Le constat fut alors « on ne peut plus simple » pour l’Empire du Milieu : sans aéroport dédié, impossible de garantir des opérations régulières, sûres et planifiables !
Il a donc fallu bâtir là où il n’y a que de la glace. Et on connait la capacité des chinois a faire vite quand une vision est tracée !
- En 2022, la Chine achève la construction de sa première piste polaire sur glace, de type traîneau.
- En mars 2023, elle entre en service.
- En mai 2024, l’Organisation de l’aviation civile internationale lui attribue un code officiel : ZSSW. Le Zhongshan Ice and Snow Airport est né !
L’aéroport fonctionne désormais plus de 300 jours par an. Xueying 601 y a réalisé près de 100 décollages et atterrissages sans incident.
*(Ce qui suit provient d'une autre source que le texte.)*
-- ==== Sys2Proof/Machine/Ops.lean ====
section
/-! DEFINITION. The named operations over buffers, registers and the end of an operation: byte order (20_memory.md
R63), buffer reads and writes (R60 to R62), the register map (10_state.md R22), `raise` and `done` (60_exceptions.md
R196, which is the block's whole exception entry, R200), reset (70_reset_and_hazards.md R215) and the host's next
transaction (00_scope.md R9). -/

namespace Sys2Proof.Machine

/-! ### Byte order (20_memory.md R63) -/

/-- Bits 7:0 of a two-byte value, the byte at the lower index. -/
def lowByte (v : BitVec 16) : Byte := v.extractLsb' 0 8

/-- Bits 15:8 of a two-byte value, the byte at the higher index. -/
def highByte (v : BitVec 16) : Byte := v.extractLsb' 8 8

/-- Two bytes read little-endian: `lo + 256 * hi`. -/
def littleEndian16 (lo hi : Byte) : BitVec 16 := hi ++ lo

/-! ### The written bytes of one buffer space -/

/-- The stored byte at an index, if one is listed. -/
def Memory.lookup : Memory → Nat → Option Byte
  | [], _ => none
  | (a, b) :: m, i => if i = a then some b else Memory.lookup m i

/-- Storing one byte, keeping the indices strictly rising. -/
def Memory.store : Memory → Nat → Byte → Memory
  | [], i, b => [(i, b)]
  | (a, c) :: m, i, b =>
    if i < a then (i, b) :: (a, c) :: m
    else if i = a then (i, b) :: m
    else (a, c) :: Memory.store m i b

/-- Storing a sequence of bytes at consecutive indices from `i`. -/
def Memory.storeAll : List Byte → Nat → Memory → Memory
  | [], _, m => m
  | b :: bs, i, m => Memory.storeAll bs (i + 1) (Memory.store m i b)

/-- The canonical form: indices strictly rising. (An unlisted index has no stored value, so no entry can equal it.) -/
abbrev Memory.wf (m : Memory) : Prop := m.Pairwise (fun x y => x.1 < y.1)

/-- Every listed index lies below `n`. -/
abbrev Memory.within (n : Nat) (m : Memory) : Prop := ∀ c ∈ m, c.1 < n

/-! ### The three buffer spaces (20_memory.md R60) -/

/-- The size of a space in bytes (R60). -/
def State.size (s : State) : Space → Nat
  | .cbuf => s.params.maxBody
  | .txbuf => s.params.txCap
  | .rxbuf => s.params.rxCap

/-- The written bytes of a space. -/
def State.mem (s : State) : Space → Memory
  | .cbuf => s.cbuf
  | .txbuf => s.txbuf
  | .rxbuf => s.rxbuf

/-- Replacing the written bytes of a space. -/
def State.setMem (s : State) (sp : Space) (m : Memory) : State :=
  match sp with
  | .cbuf => { s with cbuf := m }
  | .txbuf => { s with txbuf := m }
  | .rxbuf => { s with rxbuf := m }

/-- The byte at an index of a space: the stored byte, or the free value of a byte that nothing has written since reset
(10_state.md R47; 93 U2; log entry 2). -/
def State.byteAt (s : State) (sp : Space) (i : Nat) : Byte :=
  (Memory.lookup (s.mem sp) i).getD (Config.resetByte s.resets sp i)

/-- `MemRead(SPACE:i, 2)`: two bytes, little-endian (R63). -/
def State.wordAt (s : State) (sp : Space) (i : Nat) : BitVec 16 :=
  littleEndian16 (s.byteAt sp i) (s.byteAt sp (i + 1))

/-- `SPACE[lo..lo+n)`: the byte sequence at `n` consecutive indices (00_scope.md R8). -/
def State.span (s : State) (sp : Space) (lo n : Nat) : List Byte :=
  (List.range n).map (fun k => s.byteAt sp (lo + k))

/-- Writing consecutive bytes of a space from index `i` (`MemWrite` of 00_scope.md R8, byte by byte). -/
def State.storeBytes (s : State) (sp : Space) (i : Nat) (bs : List Byte) : State :=
  s.setMem sp (Memory.storeAll bs i (s.mem sp))

/-- What an operation does that touches the indices below `bound` of a space. 20_memory.md R62: an operation never
touches an index at or beyond the size; an operand that asked for it would stop the machine (log entry 6). -/
def State.touchBelow (s : State) (sp : Space) (bound : Nat) (k : Host.Outcome State Fault Refusal) :
    Host.Outcome State Fault Refusal :=
  if bound ≤ s.size sp then k else .fault (.outsideBuffer sp bound)

/-! ### The end of an operation (00_scope.md R8; 60_exceptions.md R190, R196) -/

/-- `x[STATUS].ERR <- code`, RV and QV unchanged. -/
def State.setErr (s : State) (e : Err) : State :=
  { s with status := packStatus e.code (statusRV s.status) (statusQV s.status) }

/-- `x[STATUS].RV <- b`, ERR and QV unchanged. -/
def State.setRV (s : State) (b : Bool) : State :=
  { s with status := packStatus (statusErr s.status) b (statusQV s.status) }

/-- `x[STATUS].QV <- b`, ERR and RV unchanged. -/
def State.setQV (s : State) (b : Bool) : State :=
  { s with status := packStatus (statusErr s.status) (statusRV s.status) b }

/-- `raise E`: the operation ends at once with the error's code in STATUS.ERR. Taking an error is this and nothing else:
no trap, no vector, no saved state, no change of mode (60_exceptions.md R190, R200). What else an operation clears on
an error (R196) it clears before it raises. -/
def State.raise (s : State) (e : Err) : Host.Outcome State Fault Refusal := .next (s.setErr e)

/-- `done`: the operation ends with STATUS.ERR 0 (00_scope.md R8). Nothing has to be returned from (R195). -/
def State.done (s : State) : Host.Outcome State Fault Refusal := .next (s.setErr .ok)

/-- An illegal operation: ERR <- 9 and nothing else (30_encoding.md R95; 60_exceptions.md R197). -/
def State.illegalOp (s : State) : Host.Outcome State Fault Refusal := s.raise .illegalOp

/-- The operations of a unit that is absent are illegal operations (30_encoding.md R95). -/
def State.whenPresent (s : State) (i : Instr) (k : Host.Outcome State Fault Refusal) :
    Host.Outcome State Fault Refusal :=
  if i.wellFormed s.params then k else s.illegalOp

/-! ### The register map (10_state.md R22) -/

/-- The column `host access` of 10_state.md R22 (WARL registers are read/write). -/
inductive Access where
  | readWrite
  | readOnly
  | trigger
  deriving DecidableEq, Repr

/-- The column `number` of 10_state.md R22. -/
def Reg.number : Reg → Nat
  | .cfg => 0x00 | .cmd => 0x01 | .status => 0x02
  | .code => 0x08 | .seq => 0x09 | .mode => 0x0A | .blen => 0x0B
  | .cap => 0x0C | .rlen => 0x0D | .soff => 0x0E | .slen => 0x0F
  | .olen => 0x10 | .rcode => 0x11 | .rctrl => 0x12 | .raddr => 0x13
  | .poff => 0x14 | .plen => 0x15 | .trl => 0x16
  | .rkind => 0x18 | .rerr => 0x19 | .idVendor => 0x1A | .idModel => 0x1B
  | .idVersion => 0x1C | .idSerial => 0x1D | .idFw => 0x1E
  | .qcount => 0x20

/-- The register with a number, if it is mapped (10_state.md R22: "every number not listed is unmapped"). -/
def regOfNumber (n : Nat) : Option Reg :=
  match n with
  | 0x00 => some .cfg
  | 0x01 => some .cmd
  | 0x02 => some .status
  | 0x08 => some .code
  | 0x09 => some .seq
  | 0x0A => some .mode
  | 0x0B => some .blen
  | 0x0C => some .cap
  | 0x0D => some .rlen
  | 0x0E => some .soff
  | 0x0F => some .slen
  | 0x10 => some .olen
  | 0x11 => some .rcode
  | 0x12 => some .rctrl
  | 0x13 => some .raddr
  | 0x14 => some .poff
  | 0x15 => some .plen
  | 0x16 => some .trl
  | 0x18 => some .rkind
  | 0x19 => some .rerr
  | 0x1A => some .idVendor
  | 0x1B => some .idModel
  | 0x1C => some .idVersion
  | 0x1D => some .idSerial
  | 0x1E => some .idFw
  | 0x20 => some .qcount
  | _ => none

/-- The column `width (bits)` of 10_state.md R22. -/
def Reg.width : Reg → Nat
  | .cfg => 9 | .cmd => 8 | .status => 6
  | .code => 8 | .seq => 2 | .mode => 1 | .blen => 16
  | .cap => 16 | .rlen => 16 | .soff => 16 | .slen => 16
  | .olen => 16 | .rcode => 8 | .rctrl => 8 | .raddr => 8
  | .poff => 16 | .plen => 16 | .trl => 16
  | .rkind => 2 | .rerr => 8 | .idVendor => 24 | .idModel => 8
  | .idVersion => 8 | .idSerial => 32 | .idFw => 24
  | .qcount => 16

/-- The column `host access` of 10_state.md R22. -/
def Reg.access : Reg → Access
  | .cfg => .readWrite | .cmd => .trigger | .status => .readOnly
  | .code => .readWrite | .seq => .readWrite | .mode => .readWrite | .blen => .readWrite
  | .cap => .readWrite | .rlen => .readWrite | .soff => .readWrite | .slen => .readWrite
  | .olen => .readOnly | .rcode => .readOnly | .rctrl => .readOnly | .raddr => .readOnly
  | .poff => .readOnly | .plen => .readOnly | .trl => .readOnly
  | .rkind => .readOnly | .rerr => .readOnly | .idVendor => .readWrite | .idModel => .readWrite
  | .idVersion => .readWrite | .idSerial => .readWrite | .idFw => .readWrite
  | .qcount => .readOnly

/-- The unit a register belongs to (10_state.md R22, column `class`; R20). -/
def Reg.part : Reg → Part
  | .rkind => .unitR | .rerr => .unitR | .idVendor => .unitR | .idModel => .unitR
  | .idVersion => .unitR | .idSerial => .unitR | .idFw => .unitR
  | .qcount => .unitQ
  | .cfg => .base | .cmd => .base | .status => .base
  | .code => .base | .seq => .base | .mode => .base | .blen => .base
  | .cap => .base | .rlen => .base | .soff => .base | .slen => .base
  | .olen => .base | .rcode => .base | .rctrl => .base | .raddr => .base
  | .poff => .base | .plen => .base | .trl => .base

/-- STATUS as the host reads it: QV "reads 0 when HAS_Q is false" (10_state.md R27). -/
def State.visibleStatus (s : State) : BitVec 6 :=
  packStatus (statusErr s.status) (statusRV s.status) (statusQV s.status && s.params.hasQ)

/-- A register's value, zero-extended to 32 bits (10_state.md R22). CMD reads 0 (R24). -/
def State.readReg (s : State) : Reg → HostWord
  | .cfg => s.cfg.setWidth 32
  | .cmd => 0
  | .status => s.visibleStatus.setWidth 32
  | .code => s.code.setWidth 32
  | .seq => s.seq.setWidth 32
  | .mode => s.mode.setWidth 32
  | .blen => s.blen.setWidth 32
  | .cap => s.cap.setWidth 32
  | .rlen => s.rlen.setWidth 32
  | .soff => s.soff.setWidth 32
  | .slen => s.slen.setWidth 32
  | .olen => s.olen.setWidth 32
  | .rcode => s.rcode.setWidth 32
  | .rctrl => s.rctrl.setWidth 32
  | .raddr => s.raddr.setWidth 32
  | .poff => s.poff.setWidth 32
  | .plen => s.plen.setWidth 32
  | .trl => s.trl.setWidth 32
  | .rkind => s.rkind.setWidth 32
  | .rerr => s.rerr.setWidth 32
  | .idVendor => s.idVendor.setWidth 32
  | .idModel => s.idModel.setWidth 32
  | .idVersion => s.idVersion.setWidth 32
  | .idSerial => s.idSerial
  | .idFw => s.idFw.setWidth 32
  | .qcount => s.qcount.setWidth 32

/-- The WARL clamp of CAP and RLEN: `min(v[15:0], limit)` (10_state.md R34, R35). -/
def clamp16 (v : HostWord) (limit : Nat) : BitVec 16 :=
  BitVec.ofNat 16 (min (v.setWidth 16).toNat limit)

/-- A host write to a register that is present: the low bits of `v` (10_state.md R22, R30 to R36, 92 D30), clamped for
the WARL registers; a write to RLEN clears STATUS.RV (R28, R35). A read-only register keeps its value, and CMD stores
nothing (the operation it starts is `step`'s). -/
def State.writeReg (s : State) (v : HostWord) : Reg → State
  | .cfg => { s with cfg := v.setWidth 9 }
  | .cmd => s
  | .status => s
  | .code => { s with code := v.setWidth 8 }
  | .seq => { s with seq := v.setWidth 2 }
  | .mode => { s with mode := v.setWidth 1 }
  | .blen => { s with blen := v.setWidth 16 }
  | .cap => { s with cap := clamp16 v s.params.txCap }
  | .rlen => ({ s with rlen := clamp16 v s.params.rxCap }).setRV false
  | .soff => { s with soff := v.setWidth 16 }
  | .slen => { s with slen := v.setWidth 16 }
  | .olen => s
  | .rcode => s
  | .rctrl => s
  | .raddr => s
  | .poff => s
  | .plen => s
  | .trl => s
  | .rkind => s
  | .rerr => s
  | .idVendor => { s with idVendor := v.setWidth 24 }
  | .idModel => { s with idModel := v.setWidth 8 }
  | .idVersion => { s with idVersion := v.setWidth 8 }
  | .idSerial => { s with idSerial := v }
  | .idFw => { s with idFw := v.setWidth 24 }
  | .qcount => s

/-- `RegRead(n)`: 0 for an unmapped number and for a register of an absent unit (10_state.md R22). -/
def State.regRead (s : State) (n : Nat) : HostWord :=
  match regOfNumber n with
  | some r => if s.params.has r.part then s.readReg r else 0
  | none => 0

/-- `RegWrite(n, v)` but for the operation a write to CMD starts: nothing changes for an unmapped number and for a
register of an absent unit (10_state.md R22). -/
def State.regWrite (s : State) (n : Nat) (v : HostWord) : State :=
  match regOfNumber n with
  | some r => if s.params.has r.part then s.writeReg v r else s
  | none => s

/-! ### Host access to the buffers (20_memory.md R61) -/

/-- `BufRead(S, i)`: S[i], or 0 at or beyond the size. -/
def State.bufRead (s : State) (sp : Space) (i : Nat) : Byte :=
  if i < s.size sp then s.byteAt sp i else 0

/-- `BufWrite(S, i, b)`: S[i] <- b, or nothing at or beyond the size; on RXBUF it clears STATUS.RV (10_state.md R28). -/
def State.bufWrite (s : State) (sp : Space) (i : Nat) (b : Byte) : State :=
  if i < s.size sp then
    match sp with
    | .rxbuf => (s.storeBytes .rxbuf i [b]).setRV false
    | .cbuf => s.storeBytes .cbuf i [b]
    | .txbuf => s.storeBytes .txbuf i [b]
  else s

/-! ### Events -/

/-- Recording what a read transaction returned (log entry 3). -/
def State.record (s : State) (a : Answer) : State := { s with answers := a :: s.answers }

/-- Reset (70_reset_and_hazards.md R215, R216): the table of 10_state.md R47, every buffer byte arbitrary anew. The
parameters, the host's script and the numbering of free values are not the block's state and stay (log entry 9). -/
def State.resetBlock (s : State) : State :=
  { State.resetWith s.params with
    pending := s.pending, answers := s.answers, draws := s.draws, resets := s.resets + 1 }

/-- The OP byte an event writes to CMD, if it is a write to CMD: `v[7:0]` (10_state.md R24). -/
def Event.command : Event → Option Byte
  | .regWrite n v => if n = Reg.number .cmd then some (v.setWidth 8) else none
  | .regRead _ => none
  | .bufRead _ _ => none
  | .bufWrite _ _ _ => none
  | .reset => none
  | .line _ => none

/-- The state with what the host still has to do. -/
def State.withPending (s : State) (rest : List Event) : State := { s with pending := rest }

/-- The next event and the state in which it takes place: the head of the host's script, taken off it. -/
def State.fetch (s : State) : Option (Event × State) :=
  match s.pending with
  | [] => none
  | e :: rest => some (e, s.withPending rest)

end Sys2Proof.Machine
end

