-- ==== Sys2Proof/Machine/Reply.lean ====
section
/-! DEFINITION. The reply interpreter, unit R: RPLY (43_companions.md R174 to R182). -/

namespace Sys2Proof.Machine

/-- `x[RKIND] <- k; x[RERR] <- e` (43_companions.md R176, R178). -/
def State.setReply (s : State) (kind : BitVec 2) (err : BitVec 8) : State :=
  { s with rkind := kind, rerr := err }

/-- A failed RPLY: RKIND and RERR cleared, then the error; the identity record stays (43_companions.md R178, R179). -/
def State.replyFail (s : State) (e : Err) : Host.Outcome State Fault Refusal := (s.setReply 0 0).raise e

/-- The identity record from the 12 payload bytes: vendor and serial little-endian, the firmware triple with its first
wire byte most significant (43_companions.md R177, R180). -/
def State.setIdentity (s : State) : State :=
  { s with
    idVendor := s.payloadByte 2 ++ (s.payloadByte 1 ++ s.payloadByte 0)
    idModel := s.payloadByte 3
    idVersion := s.payloadByte 4
    idSerial := s.payloadByte 8 ++ (s.payloadByte 7 ++ (s.payloadByte 6 ++ s.payloadByte 5))
    idFw := s.payloadByte 9 ++ (s.payloadByte 10 ++ s.payloadByte 11) }

/-- The interpretation of a validated reply (43_companions.md R178): PDID, NAK, ACK, any other code. -/
def State.interpret (s : State) : Host.Outcome State Fault Refusal :=
  if s.rcode = s.params.codePdid then
    if s.plen.toNat < 12 then s.replyFail .shortPayload
    else (s.setIdentity.setReply 3 0).done
  else if s.rcode = s.params.codeNak then
    if s.plen.toNat < 1 then s.replyFail .shortPayload
    else (s.setReply 2 (s.payloadByte 0)).done
  else if s.rcode = s.params.codeAck then (s.setReply 1 0).done
  else (s.setReply 0 0).done

/-- RPLY (43_companions.md R178): without a validated reply it is IllegalOp, with RKIND and RERR cleared
(60_exceptions.md R197). It touches RXBUF below POFF + PLEN. -/
def execRply (s : State) : Host.Outcome State Fault Refusal :=
  s.whenPresent .rply
    (if statusRV s.status then s.touchBelow .rxbuf (s.poff.toNat + s.plen.toNat) s.interpret
     else s.replyFail .illegalOp)

end Sys2Proof.Machine
end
Xueying 601, le galérien de l’Antarctique
En dix ans, Xueying 601 a accumulé plus de 1 100 jours d’opérations, 2 500 heures de vol et 800 000 kilomètres parcourus. L’équivalent de 20 tours de l’équateur. Ce ne sont pas des records pour impressionner, ce sont des preuves de fiabilité dans l’un des environnements les plus hostiles de la planète.
Un avion polaire doit composer avec le froid extrême, la faible densité de l’air, l’absence de repères visuels et des pistes qui ne pardonnent aucune approximation. Chaque décollage est un test grandeur nature. Chaque atterrissage est une démonstration de maîtrise.
Un peu l’équivalent volant de ce cargo britannique qui doit lutter avec les mêmes conditions :
Bien plus qu’un avion cargo, un « un outil scientifique volant »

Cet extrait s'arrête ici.